Una esquina suiza en las sendas de Tafí

La existencia nómade del artesano suizo Hamburger terminó en los Valles Calchaquíes. Llegó hace 30 años y allí vive desde entonces.

EN EL EXTERIOR. El jardín del artesano suizo está poblado de plantas de especias, verduras, animales, menhires y un pinar.  la gaceta / fotoS DE DIEGO ARÁOZ EN EL EXTERIOR. El jardín del artesano suizo está poblado de plantas de especias, verduras, animales, menhires y un pinar. la gaceta / fotoS DE DIEGO ARÁOZ
24 Enero 2014
“¡Qué puntuales, no parecen argentinos!”, bromea a modo de bienvenida Roger Hamburger. El inmigrante abre la puerta de su casa como quien descorre la cortina de una versión vernácula de su país alpino. Y allí aparece la “Suiza” que él comenzó a armar hace 30 años, cuando llegó a Tafí para quedarse. Desde entonces vive en el barrio Santa Rosa; detrás de la casa que construyó con sus propias manos hay un pinar, una huerta y animales.

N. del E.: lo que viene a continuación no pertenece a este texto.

def FmtSet.holds (s : FmtSet) (code : Nat) : Bool :=
  match fmtOf code with
  | none => false
  | some f =>
    match s with
    | .intIeeeTap => !f.isBlk
    | .int => f.isInt
    | .ieee => f.isIeee
    | .ieeeTap => f.isIeee || f.isTap
    | .any => true
    | .intIeeeTapNoNibble => !f.isBlk && !f.isNibble
    | .fp64Only => f == fp64
    | .rand => f.isIeee || f == .int false 8 || f == .int false 16 || f == .int false 32
    | .sum => !(f == fp64)

/-- One row of R217: which fields it uses, its formats, whether RM is used, and the greatest FN. -/
structure VRow where
  da : Bool := true
  db : Bool := true
  dc : Bool := false
  dd : Bool := true
  q : Bool := false
  set : FmtSet
  rm : Bool
  fnMax : Nat := 0
  num : Bool := false

def legalV (r : VRow) (f : VForm) : Bool :=
  (r.da || f.da == 0) && (r.db || f.db == 0) && (r.dc || f.dc == 0) && (r.dd || f.dd == 0) && (r.q || f.qd == 0) &&
  r.set.holds f.cfmt.toNat && (if r.rm then rmFieldOk f.rm.toNat else f.rm == 0) && decide (f.fn.toNat ≤ r.fnMax) &&
  (!r.num || f.fn == 0 || FmtSet.ieee.holds f.cfmt.toNat)

def rowArith : VRow := { set := .intIeeeTap, rm := true }
def rowFma : VRow := { set := .intIeeeTap, rm := true, dc := true }
def rowMinMax : VRow := { set := .intIeeeTap, rm := false, fnMax := 1, num := true }
def rowUnary : VRow := { set := .intIeeeTap, rm := false, db := false }
def rowSat : VRow := { set := .int, rm := false }
def rowLogic : VRow := { set := .intIeeeTap, rm := false }
def rowCvt : VRow := { set := .any, rm := true, db := false }
def rowRint : VRow := { set := .ieee, rm := true, db := false, fnMax := 1 }
def rowMov : VRow := { set := .any, rm := false, db := false }
def rowIeee1 : VRow := { set := .ieee, rm := false, db := false }
def rowScale : VRow := { set := .ieee, rm := true }
def rowClass : VRow := { set := .ieeeTap, rm := false, db := false }
def rowDiv : VRow := { set := .ieeeTap, rm := true }
def rowSqrt : VRow := { set := .ieeeTap, rm := true, db := false }
def rowCmp : VRow := { set := .intIeeeTap, rm := false, fnMax := 4 }
def rowSel : VRow := { set := .intIeeeTap, rm := false, dc := true }
def rowGather : VRow := { set := .intIeeeTapNoNibble, rm := false }
def rowBmax : VRow := { set := .ieeeTap, rm := false, db := false }
def rowSplit : VRow := { set := .fp64Only, rm := false }
def rowRand : VRow := { set := .rand, rm := false, da := false, dc := true, fnMax := 1 }
def rowSum : VRow := { set := .sum, rm := false, db := false, dd := false, q := true }
def rowDot : VRow := { set := .sum, rm := false, dd := false, q := true }
def rowRmax : VRow := { set := .intIeeeTap, rm := false, db := false, fnMax := 1, num := true }

/-- R238: .mask is for n8. -/
def legalVrand (f : VForm) : Bool := legalV rowRand f && (f.fn == 0 || f.cfmt == 0x01)

/-! ### M slot (R250, R259) -/

/-- Which of BD DA DB W WS RM FMT PI PJ an MA instruction uses; the others are zero (R149). -/
structure MARow where
  bd : Bool := false
  da : Bool := false
  db : Bool := false
  w : Bool := false
  ws : Bool := false
  rmFmt : Bool := false
  pair : Bool := false

def legalMA (r : MARow) (f : MAForm) : Bool :=
  (r.bd || f.bd == 0) && (r.da || f.da == 0) && (r.db || f.db == 0) && (r.w || f.w == 0) && (r.ws || f.ws == 0) &&
  (r.rmFmt || (f.rm == 0 && f.fmt == 0)) && (r.pair || (f.pi == 0 && f.pj == 0))

def legalMsill (f : MAForm) : Bool := legalMA { db := true, w := true } f && f.fn == 0
def legalMmul (f : MAForm) : Bool := legalMA { bd := true, da := true, db := true, w := true, ws := true } f && f.fn == 0
def legalMslice (f : MAForm) : Bool :=
  legalMA { bd := true, da := true, db := true, w := true, ws := true, pair := true } f &&
  decide (f.fn.toNat < 3) && (f.fn == 0 || (f.pi == 0 && f.pj == 0))
/-- R250: a class suffix in FN[1:0]. -/
def clsSuffixOk (f : MAForm) : Bool := decide (1 ≤ f.fn.toNat) && decide (f.fn.toNat ≤ 3)
def legalMscale (f : MAForm) : Bool := legalMA { bd := true, da := true } f && clsSuffixOk f
/-- R250, R255: DB names a descriptor for fp64 alone; with another format it is a field the form does not use and must be zero
(DESIGN CHOICE, log 80). -/
def legalMround (f : MAForm) : Bool :=
  legalMA { bd := true, da := true, db := true, rmFmt := true } f && f.fn == 0 &&
  (fmtOf f.fmt.toNat).isSome && rmFieldOk f.rm.toNat &&
  (if fmtOf f.fmt.toNat = some fp64 then f.rm == 0 || f.rm == 7 else f.db == 0)
def legalMrel (f : MAForm) : Bool := legalMA { bd := true } f && f.fn == 0
def legalMzero (f : MAForm) : Bool := legalMA { bd := true } f && clsSuffixOk f
def legalMsave (f : MAForm) : Bool := legalMA { bd := true, da := true } f && f.fn == 0
def legalMload (f : MAForm) : Bool := legalMA { bd := true, da := true } f && clsSuffixOk f
def legalMsplit (f : MAForm) : Bool := legalMA { da := true, db := true, w := true } f && f.fn == 0

/-- Which of QD QS SA SB an MQ instruction uses, and whether RM and FMT are used (R259). -/
structure MQRow where
  qd : Bool := false
  qs : Bool := false
  sa : Bool := false
  sb : Bool := false

def legalMQ (r : MQRow) (f : MQForm) : Bool :=
  (r.qd || f.qd == 0) && (r.qs || f.qs == 0) && (r.sa || f.sa == 0) && (r.sb || f.sb == 0) && f.da == 0

/-- R259: DB[1:0] holds ES for a tapered FMT and is zero otherwise. -/
def mqEsOk (f : MQForm) : Bool :=
  decide (f.db.toNat < 4) && (f.db == 0 || (match fmtOf f.fmt.toNat with | some g => g.isTap | none => false))
def legalQclr (f : MQForm) : Bool := legalMQ { qd := true, sa := true } f && f.db == 0 && f.rm == 0 && f.fmt == 0
def legalQfma (f : MQForm) : Bool :=
  legalMQ { qd := true, sa := true, sb := true } f && f.rm == 0 && mqEsOk f &&
  (match fmtOf f.fmt.toNat with | some g => !g.isBlk && !(g == fp64) | none => false)
def legalQadd (f : MQForm) : Bool := legalMQ { qd := true, qs := true } f && f.db == 0 && f.rm == 0 && f.fmt == 0
def legalQround (f : MQForm) : Bool :=
  legalMQ { qs := true, sa := true } f && rmFieldOk f.rm.toNat && mqEsOk f &&
  (match fmtOf f.fmt.toNat with | some g => !g.isBlk && (!(g == fp64) || f.sa.toNat % 2 == 0) | none => false)
def legalQst (f : MQForm) : Bool :=
  legalMQ { qs := true, sa := true, sb := true } f && decide (f.db.toNat < 2) && f.rm == 0 && f.fmt == 0 &&
  decide (f.sa.toNat < 16)
def legalQld (f : MQForm) : Bool :=
  legalMQ { qd := true, sa := true, sb := true } f && decide (f.db.toNat < 2) && f.rm == 0 && f.fmt == 0 &&
  decide (f.sa.toNat < 16)

/-! ### X slot -/

/-- Which fields an X instruction uses; the others are zero (R149). -/
structure XRow where
  ch : Bool := false
  aa : Bool := false
  ab : Bool := false
  sa : Bool := false
  ms : Bool := false
  sc : Bool := false
  gd : Bool := false
  da : Bool := false

def legalX (r : XRow) (f : XForm) : Bool :=
  (r.ch || f.ch == 0) && (r.aa || f.aa == 0) && (r.ab || f.ab == 0) && (r.sa || f.sa == 0) && (r.ms || f.ms == 0) &&
  (r.sc || f.sc == 0) && (r.gd || (f.gi == 0 && f.gn == 0)) && (r.da || f.da == 0)

def legalCard (f : XForm) : Bool := legalX { ch := true, aa := true, ms := true } f && f.fn == 0
def legalBchain (f : XForm) : Bool :=
  legalX { ch := true, aa := true, ms := true } f && decide (f.fn.toNat < 4) && f.fn.toNat != f.ch.toNat
def legalPut (f : XForm) : Bool := legalX { aa := true, ab := true, sa := true, ms := true } f && f.fn == 0
def legalPutQ (f : XForm) : Bool :=
  legalX { aa := true, sa := true, ms := true } f && f.fn == 0 && decide (f.sa.toNat < 8)
def legalSem (f : XForm) : Bool := legalX { sa := true, ms := true } f && f.fn == 0
def legalSwait (f : XForm) : Bool := legalX { sa := true, ms := true } f && decide (f.fn.toNat < 2)
def legalTwait (f : XForm) : Bool := legalX { aa := true } f && f.fn == 0
def legalBareX (f : XForm) : Bool := legalX {} f && f.fn == 0
/-- R289: a sluice command with the FN values its row allows. -/
def legalSl (fns : List Nat) (usesAb : Bool) (f : XForm) : Bool :=
  legalX { aa := true, ab := usesAb, sa := true, ms := true } f && fns.contains f.fn.toNat &&
  (f.fn.getLsbD 3 || f.ms == 0)
/-- R291: an atomic with the types its row allows; FN[3] = 0 leaves SA zero. -/
def legalAmo (tys : List Nat) (even : Bool) (f : XForm) : Bool :=
  legalX { aa := true, ab := true, sa := true, ms := true, gd := true } f && tys.contains (f.fn.toNat % 8) &&
  (f.fn.getLsbD 3 || f.sa == 0) && (!even || f.ab.toNat % 2 == 0)
/-- R148, R293: a scope. -/
def legalFence (f : XForm) : Bool := legalX { sc := true } f && f.fn == 0 && decide (f.sc.toNat ≤ 4)
def legalFenceBank (f : XForm) : Bool := legalX { aa := true, ab := true } f && f.fn == 0
def legalFenceBankAll (f : XForm) : Bool := legalX {} f && f.fn == 1
def legalDbar (f : XForm) : Bool := legalX { sc := true } f && f.fn == 0
def legalCollSum (f : XForm) : Bool :=
  legalX { sc := true, da := true, ms := true } f && decide (f.fn.toNat < 8) && rmFieldOk f.fn.toNat
def legalCollSumQ (f : XForm) : Bool := legalX { sc := true, aa := true, sa := true, ms := true } f && f.fn == 8
def legalCollBcast (f : XForm) : Bool := legalX { sc := true, da := true, sa := true, ms := true } f && f.fn == 0
def legalWmap (f : XForm) : Bool := legalX { da := true, aa := true, ms := true } f && decide (f.fn.toNat < 8)
def legalWflush (f : XForm) : Bool := legalX { ms := true } f && decide (f.fn.toNat < 8)
def legalWflushAll (f : XForm) : Bool := legalX { ms := true } f && f.fn == 8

Roger llegó con la democracia, en 1983. Después de andar por distintos recodos del planeta, decidió afincarse en Latinoamérica. Aunque su idea original era radicarse en Brasil, un amigo lo persuadió para que conociera los valles. “Vinimos con él en un camión. Cuando llegamos, estaba lloviendo y hacía mucho frío, aunque era verano. Nos encontramos con otros artesanos y nos alojamos con paisanos hasta que decidimos mudarnos a una casa”, recuerda Hamburger con una sonrisa. “En esa época no venía mucha gente y tampoco había demasiados artesanos. Éramos cinco y casi no había negocios”, detalla.

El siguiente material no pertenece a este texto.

/-- R396: a breakpoint at the pc was taken at this stop, or passed by an earlier iteration of the repeat in progress. -/
def Room.passed (r : Room) : Bool :=
  match r.stop with
  | .frozen c => c.code == 0x28 || (r.bkptPassed && repRem r.ctx.repc != 0)
  | _ => r.bkptPassed

/-- R386: an entry goes on once the cause of its fault has been taken. -/
def XEntry.serviced (due : List Cause) (e : XEntry) : XEntry :=
  match e.fault with
  | some c => if due.contains c then e else { e with fault := none }
  | none => e

/-- The room of the issue turn runs again from TRAPPC (R379); further causes due at the same boundary are taken first
(R382). -/
def Room.unfreeze (r : Room) : Room :=
  { r with stop := .none, ctx.pc := r.ctx.trappc, bkptPassed := r.passed,
           ctx.xq := r.ctx.xq.map (XEntry.serviced r.ctx.due) }

/-- R382, R390: causes that no handler may come before. -/
def Cause.first (c : Cause) : Bool := c.code == 0x22 || c.code == 0x23 || c.code == 0x24

/-- R384: entering handler mode at H: an empty loop stack and no repeat; the room's own are set aside with its
latches. A handler that a debug stop cut short goes on at H with its own latches, and what it set aside stays so (DESIGN CHOICE,
log 80). -/
def Room.enterHandler (r : Room) (h : DWord) : Room :=
  let c := r.ctx
  if r.aside.isSome then
    { r with stop := .none, bkptPassed := false,
             ctx := { c with pc := h, loops := [], repc := 0, repZero := false, repFresh := false, redirects := [] } }
  else
  { r with
    stop := .none
    bkptPassed := false
    aside := some { loops := c.loops, repc := c.repc, repZero := c.repZero, repFresh := c.repFresh,
                    redirects := c.redirects, landings := c.landings, flights := c.flights, vFree := c.vFree,
                    mFree := c.mFree, ic := c.ic, wait := c.wait, due := c.due.filter fun x => !x.first,
                    latchDue := c.latchDue, bkptPassed := r.passed, tileMarks := r.marks }
    ctx := { c with pc := h, loops := [], repc := 0, repZero := false, repFresh := false, redirects := [],
                    landings := [], flights := [], latchDue := [], vFree := 0, mFree := 0, wait := .none,
                    due := c.due.filter Cause.first, hmode := true } }

/-- An issue cycle counted from `old` counted from `new` instead (R379). -/
def recount (old new x : Nat) : Nat := new + (x - old)

def Flight.recount (old new : Nat) (f : Flight) : Flight :=
  { f with c0 := new + f.c0 - old, holdEnd := new + f.holdEnd - old,
           writes := f.writes.map fun w => { w with cycle := new + w.cycle - old } }

/-- R305, R384: the return from a handler: the loop stack, REPC, redirections and latches come back, HMODE clears and
the room stands at TRAPPC; `next` is the issue cycle of the first bundle after the return, from which the remaining
offsets count (R379). A cause that arose in the cycle of the `tret` is taken first, and is fatal (R381, R382). -/
def Room.leaveHandler (r : Room) (next : Nat) : Room :=
  match r.aside with
  | none => r
  | some a =>
    let c := r.ctx
    let mv := recount a.ic next
    let due := (c.due.map fun x => { x with inHandler := true }) ++ a.due
    { r with
      aside := none
      bkptPassed := a.bkptPassed
      tiles := marked a.tileMarks r.tiles
      ctx := { c with pc := c.trappc, loops := a.loops, repc := a.repc, repZero := a.repZero, repFresh := a.repFresh,
                      redirects := a.redirects.map fun x => { x with due := mv x.due },
                      landings := a.landings.map fun l => { l with due := mv l.due },
                      flights := a.flights.map (Flight.recount a.ic next), vFree := mv a.vFree, mFree := mv a.mFree,
                      wait := a.wait, due := due, hmode := false, latchDue := a.latchDue.map fun n => (mv n.1, n.2),
                      xq := c.xq.map (XEntry.serviced due) } }

/-! ### A slot instruction -/

/-- A slot instruction on the room with the issue turn: an encoding that R160 refuses, or a cause its body raises,
takes a trap with TRAPPC at the bundle (R159); otherwise its effect. -/
def slotOp (i : Instr) (slot : Nat) (s : State) (body : State → Except Cause State) :
    Host.Outcome State Fault Refusal :=
  if i.wellFormed then
    match body s with
    | .ok s' => .next s'
    | .error c => .next (s.issueTrap c)
  else .next (s.issueTrap (illegal slot))

/-- A slot instruction that changes the room alone. -/
def roomOp (i : Instr) (slot : Nat) (s : State) (body : Room → Except Cause Room) : Host.Outcome State Fault Refusal :=
  slotOp i slot s fun s => match body s.me with
    | .ok r => .ok { s with me := r }
    | .error c => .error c

/-- The slot number of an S-slot instruction (R380). -/
def sNum (sl : SSlot) : Nat := match sl with | .s0 => 0 | .s1 => 1

/-- The S-slot instruction that lands one value after L cycles. -/
def scalarOp (i : Instr) (sl : SSlot) (lat : Nat) (val : Ctx → LandVal) (s : State) : Host.Outcome State Fault Refusal :=
  roomOp i (sNum sl) s fun r => match r.ctx.landAt (sNum sl) lat (val r.ctx) Raised.none with
    | .ok c => .ok { r with ctx := c }
    | .error k => .error k

/-- The s-register landing of a destination field (R168). -/
def destS (c : Ctx) (d : BitVec 6) (v : Word) : LandVal := .s (sPhys c.winb d) v
def destA (d : BitVec 6) (v : DWord) : LandVal := .a (d.truncate 4) v
def destG (d : BitVec 6) (v : Bool) : LandVal := .g (d.truncate 3) v

end Sys2Proof.Machine
end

El suizo empezó trabajando con cuero. Después, se pasó a la platería, que es lo que hace hasta hoy. “Aprendí con un artesano de acá y los diseños son locales”, precisa.

“En invierno no había casi nada: no quedaba un alma. Estaban el cura Hugo Lamaison; la (estación) YPF; el Gaucho Sosa; (la hostería de) Atep, El Rancho de Félix y fuiste (sic). Ibas a las ocho de la tarde al pueblo y encontrabas un ambiente fantasmal. Además, la gente partía a la zafra. Cerraban las ventanas de su casa con adobe y no quedaba nadie”, insiste.

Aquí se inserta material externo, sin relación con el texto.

/-- R197: the S-slot instruction of an iteration whose offset j·k is given. -/
def stepped (k : BitVec 6) : Instr → Instr
  | .add sl f => .add sl (stepR f k)
  | .sub sl f => .sub sl (stepR f k)
  | .mul sl f => .mul sl (stepR f k)
  | .mulh sl f => .mulh sl (stepR f k)
  | .mulhu sl f => .mulhu sl (stepR f k)
  | .min sl f => .min sl (stepR f k)
  | .max sl f => .max sl (stepR f k)
  | .minu sl f => .minu sl (stepR f k)
  | .maxu sl f => .maxu sl (stepR f k)
  | .adds sl f => .adds sl (stepR f k)
  | .addus sl f => .addus sl (stepR f k)
  | .subs sl f => .subs sl (stepR f k)
  | .subus sl f => .subus sl (stepR f k)
  | .abs sl f => .abs sl (stepR f k)
  | .neg sl f => .neg sl (stepR f k)
  | .and sl f => .and sl (stepR f k)
  | .or sl f => .or sl (stepR f k)
  | .xor sl f => .xor sl (stepR f k)
  | .andn sl f => .andn sl (stepR f k)
  | .shl sl f => .shl sl (stepR f k)
  | .shr sl f => .shr sl (stepR f k)
  | .sar sl f => .sar sl (stepR f k)
  | .clz sl f => .clz sl (stepR f k)
  | .popc sl f => .popc sl (stepR f k)
  | .bext sl f => .bext sl (stepR f k)
  | .bins sl f => .bins sl (stepR f k)
  | .bperm sl f => .bperm sl (stepR f k)
  | .ceq sl f => .ceq sl (stepR f k)
  | .cne sl f => .cne sl (stepR f k)
  | .clt sl f => .clt sl (stepR f k)
  | .cle sl f => .cle sl (stepR f k)
  | .cltu sl f => .cltu sl (stepR f k)
  | .cleu sl f => .cleu sl (stepR f k)
  | .gand sl f => .gand sl (stepR f k)
  | .gor sl f => .gor sl (stepR f k)
  | .sel sl f => .sel sl (stepR f k)
  | .aadd sl f => .aadd sl (stepR f k)
  | .fadd sl f => .fadd sl (stepR f k)
  | .fsub sl f => .fsub sl (stepR f k)
  | .fmul sl f => .fmul sl (stepR f k)
  | .ffma sl f => .ffma sl (stepR f k)
  | .fcmp sl f => .fcmp sl (stepR f k)
  | .fcvt sl f => .fcvt sl (stepR f k)
  | .addi sl f => .addi sl (stepI f k)
  | .andi sl f => .andi sl (stepI f k)
  | .ori sl f => .ori sl (stepI f k)
  | .xori sl f => .xori sl (stepI f k)
  | .shli sl f => .shli sl (stepI f k)
  | .shri sl f => .shri sl (stepI f k)
  | .sari sl f => .sari sl (stepI f k)
  | .ceqi sl f => .ceqi sl (stepI f k)
  | .clti sl f => .clti sl (stepI f k)
  | .cltui sl f => .cltui sl (stepI f k)
  | .aaddi sl f => .aaddi sl (stepI f k)
  | .ldb sl f => .ldb sl (stepI f k)
  | .ldbu sl f => .ldbu sl (stepI f k)
  | .ldh sl f => .ldh sl (stepI f k)
  | .ldhu sl f => .ldhu sl (stepI f k)
  | .ldw sl f => .ldw sl (stepI f k)
  | .ldq sl f => .ldq sl (stepI f k)
  | .stb sl f => .stb sl (stepI f k)
  | .sth sl f => .sth sl (stepI f k)
  | .stw sl f => .stw sl (stepI f k)
  | .stq sl f => .stq sl (stepI f k)
  | .lda sl f => .lda sl (stepI f k)
  | .sta sl f => .sta sl (stepI f k)
  | .ldd sl f => .ldd sl (stepI f k)
  | .std sl f => .std sl (stepI f k)
  | .mfs sl f => .mfs sl (stepI f k)
  | .seth sl f => .seth sl { f with d := if f.td = 1 then f.d + k else f.d }
  | i => i

/-- R198: with last offset `ofs` some stepped field leaves its file, or the D of a pair turns odd. -/
def repeatRange (i : Instr) (ofs : Nat) : Bool :=
  (stepsOf i).any (fun x => decide (x.2 ≤ x.1 + ofs)) ||
  (match i with
   | .ldq _ f | .stq _ f => f.td == 1 && (f.d.toNat + ofs) % 2 == 1
   | _ => false)

/-- The S0 opcode of a bundle. -/
def s0Op (w : BitVec 256) : Nat := (w.extractLsb' 56 8).toNat

/-- R198: what the repeated bundle w raises for n iterations of step k from offset `ofs`. -/
def repeatCheck (w : BitVec 256) (n k ofs : Nat) : Option Cause :=
  if 0x60 ≤ s0Op w && decide (s0Op w ≤ 0x6B) && s0Op w != 0x69 then some (illegal 0)
  else
    match Decode.bundle w with
    | none => none
    | some b =>
      let last := ofs + (n - 1) * k
      let bad (i : Option Instr) : Bool := match i with | some i => repeatRange i last | none => false
      if n = 0 then none else if bad b.s0 then some (cause 0x06 0) else if bad b.s1 then some (cause 0x06 0) else none

/-! ### REPC and the sequencer (R190, R191, R194, R195, R199) -/

def repK (r : Word) : Nat := bitsOf r.toNat 11 6
def repOfs (r : Word) : Nat := bitsOf r.toNat 5 0
/-- R199: the image of REM, K and OFS. -/
def repWord (rem k ofs : Nat) : Word := BitVec.ofNat 32 (rem % 2 ^ 16 * 2 ^ 16 + k % 64 * 64 + ofs % 64)

/-- What the sequencer decides at the end of a cycle. -/
structure Seq where
  pc : DWord
  loops : List LoopEntry
  /-- Rotations of R195, and whether an iteration ended. -/
  rots : Nat
  ended : Bool
  repc : Word
  /-- R199: the same bundle issues again. -/
  again : Bool
  deriving DecidableEq, Repr

/-- R194: the iteration end of the bundle at an address: the loop stack after it, the rotations, and where the loop
that continues starts. -/
def iterEnd (pc : DWord) : List LoopEntry → List LoopEntry × Nat × Option DWord
  | [] => ([], 0, none)
  | e :: es =>
    if e.last = pc then
      if e.count ≤ 1 then
        let x := iterEnd pc es
        (x.1, x.2.1 + b2n e.rot, x.2.2)
      else ({ e with count := e.count - 1 } :: es, b2n e.rot, some e.start)
    else (e :: es, 0, none)

/-- R191: the loop entries left once those whose range does not hold the target are popped. -/
def popOutside (t : DWord) : List LoopEntry → List LoopEntry
  | [] => []
  | e :: es => if e.start.toNat ≤ t.toNat && decide (t.toNat ≤ e.last.toNat) then e :: es else popOutside t es

/-- R191: the cycle in which the target of a taken branch issues: its redirection is over, and `br` and `jr` pop. -/
def Ctx.arrive (c : Ctx) : Ctx :=
  let x := c.redirects.find? fun x => decide (x.due ≤ c.ic)
  { c with redirects := c.redirects.filter fun x => decide (c.ic < x.due)
           loops := match x with | some x => if x.pops then popOutside x.target c.loops else c.loops | none => c.loops }

/-- R190: what follows the bundle just issued. An iteration ends where that bundle is the END of the top entry; after a `loop`
bundle that is the entry it has just pushed (DESIGN CHOICE, log 80). A branch's pops wait for its target to issue (R191). -/
def Ctx.seqNext (c : Ctx) (ctl : Ctl) : Seq :=
  let rem := repRem c.repc
  if 1 < rem then
    { pc := c.pc, loops := c.loops, rots := 0, ended := false,
      repc := repWord (rem - 1) (repK c.repc) (repOfs c.repc + repK c.repc), again := true }
  else
    let repc := if rem = 1 then 0 else c.repc
    let it := iterEnd c.pc c.loops
    let ended := match c.loops with | e :: _ => e.last == c.pc | [] => false
    match c.redirects.find? (fun x => x.due == c.ic + 1) with
    | some x => { pc := x.target, loops := it.1, rots := it.2.1, ended := ended, repc := repc, again := false }
    | none =>
      let pc := match it.2.2 with
        | some t => t
        | none => match ctl with | .skip t => t | _ => c.pc + 32
      { pc := pc, loops := it.1, rots := it.2.1, ended := ended, repc := repc, again := false }

/-- WINB.BASE moved by an amount modulo 32 (R195, R202). -/
def winbAdd (w : Word) (k : Int) : Word := BitVec.ofNat 32 (wrapTo 5 ((w.toNat % 32 : Nat) + k))

/-- The number under which the effect of a `rep` waits for the end of its cycle. -/
def repNumber : Nat := 0x1021

/-- R201, R197: one system-register write made for bundles issued from the next cycle on. -/
def Ctx.sysWrite (c : Ctx) (w : Nat × Word) : Ctx :=
  match w.1 with
  | 0x001 => { c with fx := w.2 &&& fxWritable }
  | 0x002 => { c with qx := w.2 &&& qxWritable }
  | 0x020 => { c with winb := w.2 &&& 0x1F }
  | 0x021 => { c with repc := w.2 &&& 0xFFFF0FFF, repFresh := decide (repRem w.2 ≠ 0), repZero := false }
  | 0x1021 => { c with repc := if repRem w.2 = 0 then 0 else w.2, repFresh := false,
                       repZero := decide (repRem w.2 = 0) }
  | _ => c

/-- The end of an issue cycle: the sequencer picks the next bundle, then the system-register writes, `rot` and the
rotations of ended iterations are made (R190, R195, R201, R202), and the issue cycle is counted (R156). `sp` is the
header's SP bit (R143, R375). A WINB that `mts` writes in such an END bundle is written first and the -1 applied to it (DESIGN
CHOICE, log 80). -/
def Room.advance (r : Room) (sp : Bool) : Room :=
  let c := r.ctx
  let q := c.seqNext r.ctl
  let c1 := c.sysWrites.foldl Ctx.sysWrite { c with repc := q.repc, repZero := false, repFresh := false }
  let winb := winbAdd c1.winb (c.rotBy - (q.rots : Int))
  let c2 : Ctx := { c1 with
    sysWrites := [], rotBy := 0, winb := winb, ic := c.ic + 1
    redirects := c.redirects.filter fun x => decide (c.ic + 1 < x.due) || (!q.again && x.due == c.ic + 1)
    sinceSp := if sp && !q.again then 0 else c.sinceSp + 1
    sinceStop := if (sp && !q.again) || q.ended then 0 else c.sinceStop + 1 }
  let here (again ended : Bool) (r : Room) : Room :=
    { r with ctl := .none, spHere := sp && !again, stopHere := (sp && !again) || ended }
  let x : Room := match r.ctl with
    | .halts => { here q.again q.ended r with life := .halting, bkptPassed := false,
                                              ctx := { c2 with pc := c.pc, loops := q.loops, redirects := [] } }
    | .returned again ended =>
      { here again ended r with ctx := { c with
          ic := c.ic + 1, sinceSp := if sp && !again then 0 else c.sinceSp + 1,
          sinceStop := if (sp && !again) || ended then 0 else c.sinceStop + 1 } }
    | _ => { here q.again q.ended r with bkptPassed := q.again, ctx := { c2 with pc := q.pc, loops := q.loops } }
  let y := x.landStores
  if y.snapDue then y.takeSnap else y

/-! ### Branches (R188, R189) -/

/-- A taken branch: its target issues three cycles on (R189). -/
def Ctx.redirect (c : Ctx) (t : DWord) (pops : Bool) : Ctx :=
  { c with redirects := c.redirects ++ [{ due := c.ic + 3, target := t, pops := pops }] }

/-- R188: the target of `br` and `call`. -/
def Ctx.relTarget (c : Ctx) (f : BForm) : DWord := c.pc + 32 * (f.off.signExtend 64)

Aunque la demanda de artesanías era escasa, las compras de los turistas de Buenos Aires que de vez en cuando llegaban en grandes colectivos le bastaban para subsistir. Gracias a sus primeros ingresos, Roger y su ex esposa lograron levantar su pequeña casa. Él mismo se encargó de poner el adobe, los troncos, las tejas y las piedras para crear su hogar con impronta de Zurich.

“Al principio era bien chiquita; después la fuimos ampliando. En esa época no había ni agua ni electricidad”, relata. Los hechos a la vista avalan las palabras: el techo negro de la cocina muestra que el fuego para cocinar se hacía adentro de la casa y el pozo que Hamburger cavó en el jardín prueba que las cañerías son relativamente recientes.

Aunque su pasado parece duro, el artesano asegura que lo disfrutó. “Invitábamos gente a la casa e intercambiábamos información del mundo con los viajeros”, explica (claro, no había Internet ni radio). Y añade: “siempre invitábamos a mochileros, que venían acá en vez de ir al camping. Los trotamundos son piolas, te ayudan con la casa. Es lindo”.

En esa época Hamburger y todos los tafinistos se movían a caballo o a pie. “Había sólo dos taxis. Uno de ellos, el de don Aurelio, llevaba a los chicos a la escuela. Había que ir a buscarlos a la casa porque tampoco disponíamos de teléfono”, expresa.

Después, la familia se agrandó y Hamburger decidió ampliar el negocio. Entonces abrió un local en la avenida Perón, donde ahora está Popey, al que llamó La esquina Suiza. Gracias a ese negocio, que permaneció abierto 15 años, educó a sus cuatro hijos. Dos de ellos hicieron el camino inverso y se mudaron a Suiza. “Lunita”, su única hija mujer, abrió el café Flor de Sauco, donde pone en práctica el talento para la cocina que heredó de su padre (los jueves, Flor de Sauco ofrece el 20% de descuento con el Club LA GACETA).

En el terreno de Hamburger hay plantas de especias, una pequeña huerta, gallinas y un cordero. Ahí tiene casi todo lo que necesita, por lo que no necesita bajar seguido a la villa, que, según observó, crece desproporcionadamente. “Aumenta la gente, pero no la infraestructura”, dice sin quejarse. “Yo ya puedo pisar el freno y disfrutar”, agrega. Esta vez es el silencio es el que avala sus palabras.